- _Exercise aim_
Reproduce only the lines of the material below that start at the line containing "theorem test_txa_echo_char : (fun" and stop at the line containing "txaEidx := 5, rxf". Keep both end lines.

--- Listed entries ---

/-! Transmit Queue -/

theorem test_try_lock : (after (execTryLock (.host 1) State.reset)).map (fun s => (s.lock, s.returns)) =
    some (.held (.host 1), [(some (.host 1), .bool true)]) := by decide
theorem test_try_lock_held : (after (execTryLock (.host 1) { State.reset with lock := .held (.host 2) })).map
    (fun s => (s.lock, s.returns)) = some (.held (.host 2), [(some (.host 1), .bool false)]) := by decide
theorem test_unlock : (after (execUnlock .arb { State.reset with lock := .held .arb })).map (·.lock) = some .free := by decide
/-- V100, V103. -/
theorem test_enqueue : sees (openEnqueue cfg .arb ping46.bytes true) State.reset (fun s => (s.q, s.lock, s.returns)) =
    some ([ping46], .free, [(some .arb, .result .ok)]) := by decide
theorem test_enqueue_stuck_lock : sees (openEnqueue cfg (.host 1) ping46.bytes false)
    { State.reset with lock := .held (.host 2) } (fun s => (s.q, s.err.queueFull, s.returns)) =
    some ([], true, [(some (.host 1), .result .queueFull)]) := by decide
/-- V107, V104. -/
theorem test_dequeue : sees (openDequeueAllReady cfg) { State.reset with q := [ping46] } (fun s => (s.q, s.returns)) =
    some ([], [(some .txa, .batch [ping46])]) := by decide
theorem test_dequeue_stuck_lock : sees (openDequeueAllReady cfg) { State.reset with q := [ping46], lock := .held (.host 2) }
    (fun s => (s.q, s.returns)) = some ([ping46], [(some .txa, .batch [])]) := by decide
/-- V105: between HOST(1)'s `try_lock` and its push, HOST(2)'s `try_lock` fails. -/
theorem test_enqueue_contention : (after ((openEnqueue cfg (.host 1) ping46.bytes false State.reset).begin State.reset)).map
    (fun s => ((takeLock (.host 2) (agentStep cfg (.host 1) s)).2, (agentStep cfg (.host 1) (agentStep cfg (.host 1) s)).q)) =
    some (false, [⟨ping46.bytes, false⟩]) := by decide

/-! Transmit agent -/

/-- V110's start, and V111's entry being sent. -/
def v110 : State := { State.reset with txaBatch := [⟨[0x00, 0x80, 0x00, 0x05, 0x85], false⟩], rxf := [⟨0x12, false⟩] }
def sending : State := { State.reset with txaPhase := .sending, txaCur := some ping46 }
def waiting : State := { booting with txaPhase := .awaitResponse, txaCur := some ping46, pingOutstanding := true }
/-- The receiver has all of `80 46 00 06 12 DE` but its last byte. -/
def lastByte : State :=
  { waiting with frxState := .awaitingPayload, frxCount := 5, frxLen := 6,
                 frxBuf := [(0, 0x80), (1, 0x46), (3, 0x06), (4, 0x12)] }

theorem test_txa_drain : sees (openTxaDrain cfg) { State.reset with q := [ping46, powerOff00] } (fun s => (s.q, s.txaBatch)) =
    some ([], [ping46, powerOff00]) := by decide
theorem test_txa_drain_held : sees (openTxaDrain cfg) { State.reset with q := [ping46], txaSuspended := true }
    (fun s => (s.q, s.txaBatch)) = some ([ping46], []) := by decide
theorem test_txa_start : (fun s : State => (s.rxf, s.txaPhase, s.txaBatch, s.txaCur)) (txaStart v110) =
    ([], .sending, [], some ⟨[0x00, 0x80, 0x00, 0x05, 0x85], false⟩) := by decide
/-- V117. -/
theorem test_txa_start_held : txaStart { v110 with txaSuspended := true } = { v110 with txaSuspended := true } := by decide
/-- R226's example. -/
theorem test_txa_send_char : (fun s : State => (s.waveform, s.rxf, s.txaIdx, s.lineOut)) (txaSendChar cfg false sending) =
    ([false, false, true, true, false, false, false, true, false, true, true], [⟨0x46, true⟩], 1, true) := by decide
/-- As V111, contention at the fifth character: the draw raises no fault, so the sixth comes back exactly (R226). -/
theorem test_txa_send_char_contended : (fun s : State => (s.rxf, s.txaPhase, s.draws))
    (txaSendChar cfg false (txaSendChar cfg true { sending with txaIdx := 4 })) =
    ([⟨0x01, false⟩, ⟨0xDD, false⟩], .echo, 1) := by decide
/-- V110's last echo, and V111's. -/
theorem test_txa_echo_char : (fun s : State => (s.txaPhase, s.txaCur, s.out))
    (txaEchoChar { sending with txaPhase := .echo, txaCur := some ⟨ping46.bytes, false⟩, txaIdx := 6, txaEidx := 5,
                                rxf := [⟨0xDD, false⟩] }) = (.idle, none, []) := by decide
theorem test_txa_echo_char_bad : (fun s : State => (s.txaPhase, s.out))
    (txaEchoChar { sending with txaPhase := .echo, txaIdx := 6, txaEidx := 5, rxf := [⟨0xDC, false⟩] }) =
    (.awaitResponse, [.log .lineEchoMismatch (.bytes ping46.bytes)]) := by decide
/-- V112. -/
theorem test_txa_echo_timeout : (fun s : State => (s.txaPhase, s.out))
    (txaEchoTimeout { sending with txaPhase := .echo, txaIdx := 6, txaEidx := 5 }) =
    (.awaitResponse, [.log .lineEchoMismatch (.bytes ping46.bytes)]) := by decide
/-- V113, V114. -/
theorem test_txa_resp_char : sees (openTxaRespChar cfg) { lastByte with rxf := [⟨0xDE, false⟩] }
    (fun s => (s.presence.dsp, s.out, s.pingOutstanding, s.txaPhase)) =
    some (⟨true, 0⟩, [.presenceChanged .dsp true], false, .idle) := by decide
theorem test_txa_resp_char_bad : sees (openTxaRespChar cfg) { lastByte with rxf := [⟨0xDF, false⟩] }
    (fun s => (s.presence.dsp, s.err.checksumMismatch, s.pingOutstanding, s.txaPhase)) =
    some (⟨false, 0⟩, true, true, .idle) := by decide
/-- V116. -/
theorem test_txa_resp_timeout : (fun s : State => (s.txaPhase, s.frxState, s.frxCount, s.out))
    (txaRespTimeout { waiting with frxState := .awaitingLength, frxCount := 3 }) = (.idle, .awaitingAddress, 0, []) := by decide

---

- _Output below_
theorem test_txa_echo_char : (fun s : State => (s.txaPhase, s.txaCur, s.out))
    (txaEchoChar { sending with txaPhase := .echo, txaCur := some ⟨ping46.bytes, false⟩, txaIdx := 6, txaEidx := 5,
                                rxf := [⟨0xDD, false⟩] }) = (.idle, none, []) := by decide
theorem test_txa_echo_char_bad : (fun s : State => (s.txaPhase, s.out))
    (txaEchoChar { sending with txaPhase := .echo, txaIdx := 6, txaEidx := 5, rxf := [⟨0xDC, false⟩] }) =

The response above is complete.